(Beginning of RECORDS FOR THIS EXERCISE)
/-- What State.giveBack may change. -/
def giveBack_T : List Piece :=
  [.allRegs]

theorem giveBack_frame {LL rr s old} (h_s : Frame LL rr s) (hT : Cov giveBack_T LL) :
    Frame LL rr (State.giveBack s old) := by
  delta State.giveBack
  exact Frame.foldl h_s (fun t1 x2 h3 => by
      simp only [retained, List.foldl_cons, List.foldl_nil]
      exact Frame.foldl h3 (fun t4 x5 h6 => wr_frame h6 (cov_loc 0x1 0x1 0x0 rfl rfl hT)))

/-- What State.keepDram may change. -/
def keepDram_T : List Piece :=
  [.dram, .mem, .pwr, .rings]

theorem keepDram_frame {LL rr s old} (h_s : Frame LL rr s) (hT : Cov keepDram_T LL) :
    Frame LL rr (State.keepDram s old) := by
  delta State.keepDram
  exact Frame.upd h_s (m_dram := .inl (nth 0 rfl hT)) (m_mem := .inl (nth 1 rfl hT)) (m_rings := .inl (nth 3 rfl hT)) (m_pwr := .inl (nth 2 rfl hT))

/-- What State.loadManager may change. -/
def loadManager_T : List Piece :=
  [.dram, .fld BOOT.BOOT_STAT.mgr_bad, .pwr]

theorem loadManager_frame {LL rr s c} (h_s : Frame LL rr s) (hT : Cov loadManager_T LL) :
    Frame LL rr (State.loadManager s c) := by
  delta State.loadManager
  extract_lets d_1 s1_2 u_3
  have h_s1_2 : Frame LL rr s1_2 := by
      unfold s1_2
      exact wrBytes_frame h_s (pick_sub 0x1 rfl hT)
  clear_value s1_2
  exact Frame.ite (Frame.upd h_s1_2 (m_pwr := .inl (nth 2 rfl hT))) (wr_frame h_s1_2 (pick_sub 0x2 rfl hT))

/-- What State.loadSafety may change. -/
def loadSafety_T : List Piece :=
  [.fld SAFE.ISL_STAT.fw_running, .safe]

theorem loadSafety_frame {LL rr s c} (h_s : Frame LL rr s) (hT : Cov loadSafety_T LL) :
    Frame LL rr (State.loadSafety s c) := by
  delta State.loadSafety
  extract_lets d_1 m_2 u_3
  exact wr_frame (Frame.upd h_s (m_safe := .inl (nth 1 rfl hT))) (pick_sub 0x1 rfl hT)

/-- What State.selectCopy may change. -/
def selectCopy_T : List Piece :=
  [.fld BOOT.BOOT_STAT.a_reason, .fld BOOT.BOOT_STAT.b_reason, .fld BOOT.BOOT_STAT.factory_only, .fld BOOT.BOOT_STAT.identical,
   .fld BOOT.BOOT_STAT.key_slot, .fld BOOT.BOOT_STAT.nv_conflict, .fld BOOT.BOOT_STAT.sel, .fld BOOT.GEN_A.generation, .fld BOOT.GEN_B.generation,
   .pwr]

theorem selectCopy_frame {LL rr s errA errB} (h_s : Frame LL rr s) (hT : Cov selectCopy_T LL) :
    Frame LL rr (State.selectCopy s errA errB) := by
  delta State.selectCopy
  extract_lets ra_1 rb_2
  split
  · extract_lets c_8 s1_9 u_10
    have h_s1_9 : Frame LL rr s1_9 := by
        unfold s1_9
        simp only [List.foldl_cons, List.foldl_nil]
        exact wr_frame (wr_frame (wr_frame (wr_frame (wr_frame (wr_frame (wr_frame (wr_frame (wr_frame h_s (pick_sub 0x1 rfl hT)) (pick_sub 0x2 rfl hT)) (pick_sub 0x40 rfl hT)) (pick_sub 0x8 rfl hT)) (pick_sub 0x20 rfl hT)) (pick_sub 0x4 rfl hT)) (pick_sub 0x10 rfl hT)) (pick_sub 0x80 rfl hT)) (pick_sub 0x100 rfl hT)
    clear_value s1_9
    exact Frame.upd h_s1_9 (m_pwr := .inl (nth 9 rfl hT))

/-- What State.safetyBoot may change. -/
def safetyBoot_T : List Piece :=
  [.alarm, .allCtr, .allRegs, .audio, .basin, .caps, .comp, .ctl, .dram, .evSeq, .events, .faults, .flash, .free, .gfx, .hapt, .heads, .inst,
   .latch, .links, .mem, .otp, .parts, .pins, .pot, .pwr, .resp, .rings, .safe, .sent, .snap, .stage, .staged, .surf, .time, .touch, .world]

theorem safetyBoot_frame {LL rr s} (h_s : Frame LL rr s) (hT : Cov safetyBoot_T LL) :
    Frame LL rr (State.safetyBoot s) := by
  delta State.safetyBoot
  extract_lets s1_1 u_2 u_3 u_4 s2_5 s3_6
  have h_s1_1 : Frame LL rr s1_1 := by
      unfold s1_1
      exact bootRecs_frame h_s (pick_sub 0x1fffffffff rfl hT)
  have h_s2_5 : Frame LL rr s2_5 := by
      unfold s2_5
      exact Frame.upd h_s1_1 (m_pins := .inl (nth 23 rfl hT)) (m_safe := .inl (nth 28 rfl hT)) (m_pwr := .inl (nth 25 rfl hT))
  have h_s3_6 : Frame LL rr s3_6 := by
      unfold s3_6
      split
      · exact loadSafety_frame h_s2_5 (cov_loc 0x4 0x1 0x10000000 rfl rfl hT)
      · exact h_s2_5
  clear_value s1_1 s2_5 s3_6
  exact ampPins_frame (linkPins_frame h_s3_6 (pick_sub 0x880000 rfl hT)) (pick_sub 0x800000 rfl hT)

/-- What State.mainInit may change. -/
def mainInit_T : List Piece :=
  [.fld DRAMQ.ADMIT_USED.used, .fld DRAMQ.PORT_STAT.admit_seq, .fld GFX.CTX_STAT.local, .fld GFX.CTX_STAT.owner, .fld GFX.CTX_STAT.state,
   .fld SURF.CH_CAL.drift, .fld SURF.CH_CAL.source, .fld SURF.CH_CAL.status, .fld SURF.CH_RES.f_res, .fld SURF.CH_RES.q, .fld SURF.CH_RES2.cap_nf,
   .fld SURF.CH_RES2.f_ring, .fld SURF.CH_STAT.oc, .fld SURF.CH_STAT.service_due, .fld SURF.CH_STAT.wear_warn, .fld SURF.CH_WEAR.count,
   .fld SURF.ID_INFO.trk, .fld SURF.ID_INFO.wake_ok, .fld SURF.ID_SERIAL.serial, .fld SURF.SURF_STAT.auth, .fld SURF.SURF_STAT.present,
   .fld SURF.SURF_STAT.state, .fld SURF.SURF_STAT.wear_unknown, .fld SURF.SURF_STAT.wear_write_fail, .fld SURF.WEAR_SEQ.seq, .mem, .surf]

theorem mainInit_frame {LL rr s} (h_s : Frame LL rr s) (hT : Cov mainInit_T LL) :
    Frame LL rr (State.mainInit s) := by
  delta State.mainInit
  extract_lets s1_1 s2_2
  have h_s1_1 : Frame LL rr s1_1 := by
      unfold s1_1
      exact resizeCtx_frame h_s (pick_sub 0x1c rfl hT)
  have h_s2_2 : Frame LL rr s2_2 := by
      unfold s2_2
      exact Frame.foldl h_s1_1 (fun t3 x4 h5 => by
          extract_lets r_6 u_7
          exact Frame.ite h5 (wr_frame (wr_frame (Frame.upd h5 (m_mem := .inl (nth 25 rfl hT))) (pick_sub 0x2 rfl hT)) (pick_sub 0x1 rfl hT)))
  clear_value s1_1 s2_2
  exact Frame.foldl h_s2_2 (fun t8 x9 h10 => by
      extract_lets u_11
      have h_u_11 : Frame LL rr u_11 := by
          unfold u_11
          exact wrB_frame h10 (pick_sub 0x100000 rfl hT)
      clear_value u_11
      exact Frame.ite (portOn_frame h_u_11 (pick_sub 0x5efffe0 rfl hT)) h_u_11)

/-- What State.trainSub may change. -/
def trainSub_T : List Piece :=
  [.err .dram, .fld (HDR.ev_raw .dram), .fld DRAM.RANK_MAP.map, .fld DRAM.REPLAY_CFG.alert_delay, .fld DRAM.SUB_STAT.spare_avail,
   .fld DRAM.SUB_STAT.trained, .fld DRAM.TIMING0.cl, .fld DRAM.TIMING0.cwl, .fld DRAM.TIMING0.trcd, .fld DRAM.TIMING0.trp, .fld DRAM.TIMING1.tras,
   .fld DRAM.TIMING1.trc, .fld DRAM.TIMING1.trtp, .fld DRAM.TIMING1.twr, .fld DRAM.TIMING2.tccd_l, .fld DRAM.TIMING2.tccd_s,
   .fld DRAM.TIMING2.trrd_s, .fld DRAM.TIMING2.twtr, .fld DRAM.TIMING3.tfaw, .fld DRAM.TIMING3.trefi, .fld DRAM.TIMING3.trrd_l,
   .fld DRAM.TIMING4.trfc, .fld DRAM.TRAIN_STAT.pass, .sent]

theorem trainSub_frame {LL rr s n pass delay} (h_s : Frame LL rr s) (hT : Cov trainSub_T LL) :
    FrameP LL rr (State.trainSub s n pass delay) := by
  delta State.trainSub
  extract_lets k_1 p_2 s1_3 s2_4 s3_5 spare_6 lost_7 m_8
  have h_s1_3 : Frame LL rr s1_3 := by
      unfold s1_3
      exact wr_frame (by
          simp only [dramTimings, List.foldl_cons, List.foldl_nil]
          exact wr_frame (wr_frame (wr_frame (wr_frame (wr_frame (wr_frame (wr_frame (wr_frame (wr_frame (wr_frame (wr_frame (wr_frame (wr_frame (wr_frame (wr_frame (wr_frame h_s (pick_sub 0x40 rfl hT)) (pick_sub 0x80 rfl hT)) (pick_sub 0x100 rfl hT)) (pick_sub 0x200 rfl hT)) (pick_sub 0x400 rfl hT)) (pick_sub 0x800 rfl hT)) (pick_sub 0x2000 rfl hT)) (pick_sub 0x1000 rfl hT)) (pick_sub 0x20000 rfl hT)) (pick_sub 0x8000 rfl hT)) (pick_sub 0x4000 rfl hT)) (pick_sub 0x10000 rfl hT)) (pick_sub 0x100000 rfl hT)) (pick_sub 0x40000 rfl hT)) (pick_sub 0x80000 rfl hT)) (pick_sub 0x200000 rfl hT)) (pick_sub 0x400000 rfl hT)
  have h_s2_4 : Frame LL rr s2_4 := by
      unfold s2_4
      exact wr_frame h_s1_3 (pick_sub 0x8 rfl hT)
  have h_s3_5 : Frame LL rr s3_5 := by
      unfold s3_5
      exact Frame.foldl h_s2_4 (fun t9 x10 h11 => Frame.ite h11 (recErr_frame h11 (pick_sub 0x800003 rfl hT)))
  clear_value s1_3 s2_4 s3_5
  clear_value lost_7
  split
  · exact FrameP.mk (wrB_frame (wr_frame h_s3_5 (pick_sub 0x20 rfl hT)) (pick_sub 0x10 rfl hT))
  · exact FrameP.ite (by
        extract_lets old_15 m1_16
        exact FrameP.mk (wr_frame (wr_frame (wr_frame h_s3_5 (pick_sub 0x4 rfl hT)) (pick_sub 0x20 rfl hT)) (pick_sub 0x10 rfl hT))) (FrameP.mk h_s3_5)
  · exact FrameP.mk h_s3_5

/-- What State.train may change. -/
def train_T : List Piece :=
  [.err .dram, .fld (HDR.ev_raw .dram), .fld DRAM.RANK_MAP.map, .fld DRAM.REPLAY_CFG.alert_delay, .fld DRAM.SUB_STAT.spare_avail,
   .fld DRAM.SUB_STAT.trained, .fld DRAM.TIMING0.cl, .fld DRAM.TIMING0.cwl, .fld DRAM.TIMING0.trcd, .fld DRAM.TIMING0.trp, .fld DRAM.TIMING1.tras,
   .fld DRAM.TIMING1.trc, .fld DRAM.TIMING1.trtp, .fld DRAM.TIMING1.twr, .fld DRAM.TIMING2.tccd_l, .fld DRAM.TIMING2.tccd_s,
   .fld DRAM.TIMING2.trrd_s, .fld DRAM.TIMING2.twtr, .fld DRAM.TIMING3.tfaw, .fld DRAM.TIMING3.trefi, .fld DRAM.TIMING3.trrd_l,
   .fld DRAM.TIMING4.trfc, .fld DRAM.TRAIN_STAT.pass, .sent]

theorem train_frame {LL rr s pass delay} (h_s : Frame LL rr s) (hT : Cov train_T LL) :
    FrameP LL rr (State.train s pass delay) := by
  delta State.train
  exact FrameP.foldl (FrameP.mk h_s) (fun t1 x2 h3 => by
      split
      · rename_i a7
        have h8 := FrameP.eq (L := LL) (r := rr) a7 (trainSub_frame (FrameP.fst h3) (pick_sub 0xffffff rfl hT))
        exact FrameP.mk h8)

/-- What State.railRun may change. -/
def railRun_T : List Piece :=
  [.ctr .pwr, .fld (HDR.ev_raw .pwr), .fld CLK.PLL_STAT.mhz, .fld PWR.RAIL_STAT.ack_seq, .fld PWR.RAIL_STAT.cmd_seq, .fld PWR.RAIL_STAT.freq_held,
   .fld PWR.RAIL_STAT.slewing, .fld PWR.RAIL_STAT.target_mv, .pwr, .sent]

theorem railRun_frame {LL rr s n} (h_s : Frame LL rr s) (hT : Cov railRun_T LL) :
    Frame LL rr (State.railRun s n) := by
  delta State.railRun
  exact Frame.ite h_s (railAck_frame (railTo_frame h_s (pick_sub 0x1d1 rfl hT)) (pick_sub 0x26e rfl hT))

/-- What State.toRun may change. -/
def toRun_T : List Piece :=
  [.ctr .hapt, .ctr .pwr, .fld (HDR.ev_raw .pwr), .fld (HDR.ev_raw .surf), .fld HAPT.BOOST_STAT.on, .fld PWR.STATE.state, .fld PWR.STATE.step,
   .fld PWR.STATE.target, .fld PWR.WAKE_CAUSE.first, .fld PWR.WAKE_CAUSE.replayed, .fld PWR.WAKE_CAUSE.source, .fld SURF.HV_STAT.on,
   .fld SURF.HV_STAT.why, .hapt, .pwr, .sent, .surf]

theorem toRun_frame {LL rr s} (h_s : Frame LL rr s) (hT : Cov toRun_T LL) :
    Frame LL rr (State.toRun s) := by
  delta State.toRun
  extract_lets l_1 s1_2 s2_3 u_4 s3_5
  have h_s1_2 : Frame LL rr s1_2 := by
      unfold s1_2
      exact pwrStep_frame h_s (pick_sub 0x40e0 rfl hT)
  have h_s2_3 : Frame LL rr s2_3 := by
      unfold s2_3
      exact Frame.ite h_s1_2 (wr_frame (Frame.foldl h_s1_2 (fun t6 x7 h8 => count_frame (wakeNote_frame h8 (pick_sub 0x500 rfl hT)) (pick_sub 0x2 rfl hT))) (pick_sub 0x200 rfl hT))
  have h_s3_5 : Frame LL rr s3_5 := by
      unfold s3_5
      exact Frame.upd h_s2_3 (m_pwr := .inl (nth 14 rfl hT))
  clear_value s1_2 s2_3 s3_5
  exact hvSync_frame (Frame.ite (raise_frame h_s3_5 (pick_sub 0x8004 rfl hT)) h_s3_5) (pick_sub 0x1b819 rfl hT)

/-- What State.mainBoot may change. -/
def mainBoot_T : List Piece :=
  [.alarm, .allCtr, .allRegs, .audio, .basin, .caps, .comp, .ctl, .dram, .evSeq, .events, .faults, .flash, .free, .gfx, .hapt, .heads, .inst,
   .latch, .links, .mem, .otp, .parts, .pins, .pot, .pwr, .resp, .rings, .safe, .sent, .snap, .stage, .staged, .surf, .time, .touch, .world]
(End of RECORDS FOR THIS EXERCISE)
YOUR TASK
Word for word, restate the listing above from its first line to the line with "[.fld BOOT.BOOT_STAT.a_reason, .fld", keeping both.

EXPECTED OUTPUT
/-- What State.giveBack may change. -/
def giveBack_T : List Piece :=
  [.allRegs]

theorem giveBack_frame {LL rr s old} (h_s : Frame LL rr s) (hT : Cov giveBack_T LL) :
    Frame LL rr (State.giveBack s old) := by
  delta State.giveBack
  exact Frame.foldl h_s (fun t1 x2 h3 => by
      simp only [retained, List.foldl_cons, List.foldl_nil]
      exact Frame.foldl h3 (fun t4 x5 h6 => wr_frame h6 (cov_loc 0x1 0x1 0x0 rfl rfl hT)))

/-- What State.keepDram may change. -/
def keepDram_T : List Piece :=
  [.dram, .mem, .pwr, .rings]

theorem keepDram_frame {LL rr s old} (h_s : Frame LL rr s) (hT : Cov keepDram_T LL) :
    Frame LL rr (State.keepDram s old) := by
  delta State.keepDram
  exact Frame.upd h_s (m_dram := .inl (nth 0 rfl hT)) (m_mem := .inl (nth 1 rfl hT)) (m_rings := .inl (nth 3 rfl hT)) (m_pwr := .inl (nth 2 rfl hT))

/-- What State.loadManager may change. -/
def loadManager_T : List Piece :=
  [.dram, .fld BOOT.BOOT_STAT.mgr_bad, .pwr]

theorem loadManager_frame {LL rr s c} (h_s : Frame LL rr s) (hT : Cov loadManager_T LL) :
    Frame LL rr (State.loadManager s c) := by
  delta State.loadManager
  extract_lets d_1 s1_2 u_3
  have h_s1_2 : Frame LL rr s1_2 := by
      unfold s1_2
      exact wrBytes_frame h_s (pick_sub 0x1 rfl hT)
  clear_value s1_2
  exact Frame.ite (Frame.upd h_s1_2 (m_pwr := .inl (nth 2 rfl hT))) (wr_frame h_s1_2 (pick_sub 0x2 rfl hT))

/-- What State.loadSafety may change. -/
def loadSafety_T : List Piece :=
  [.fld SAFE.ISL_STAT.fw_running, .safe]

theorem loadSafety_frame {LL rr s c} (h_s : Frame LL rr s) (hT : Cov loadSafety_T LL) :
    Frame LL rr (State.loadSafety s c) := by
  delta State.loadSafety
  extract_lets d_1 m_2 u_3
  exact wr_frame (Frame.upd h_s (m_safe := .inl (nth 1 rfl hT))) (pick_sub 0x1 rfl hT)

/-- What State.selectCopy may change. -/
def selectCopy_T : List Piece :=
  [.fld BOOT.BOOT_STAT.a_reason, .fld BOOT.BOOT_STAT.b_reason, .fld BOOT.BOOT_STAT.factory_only, .fld BOOT.BOOT_STAT.identical,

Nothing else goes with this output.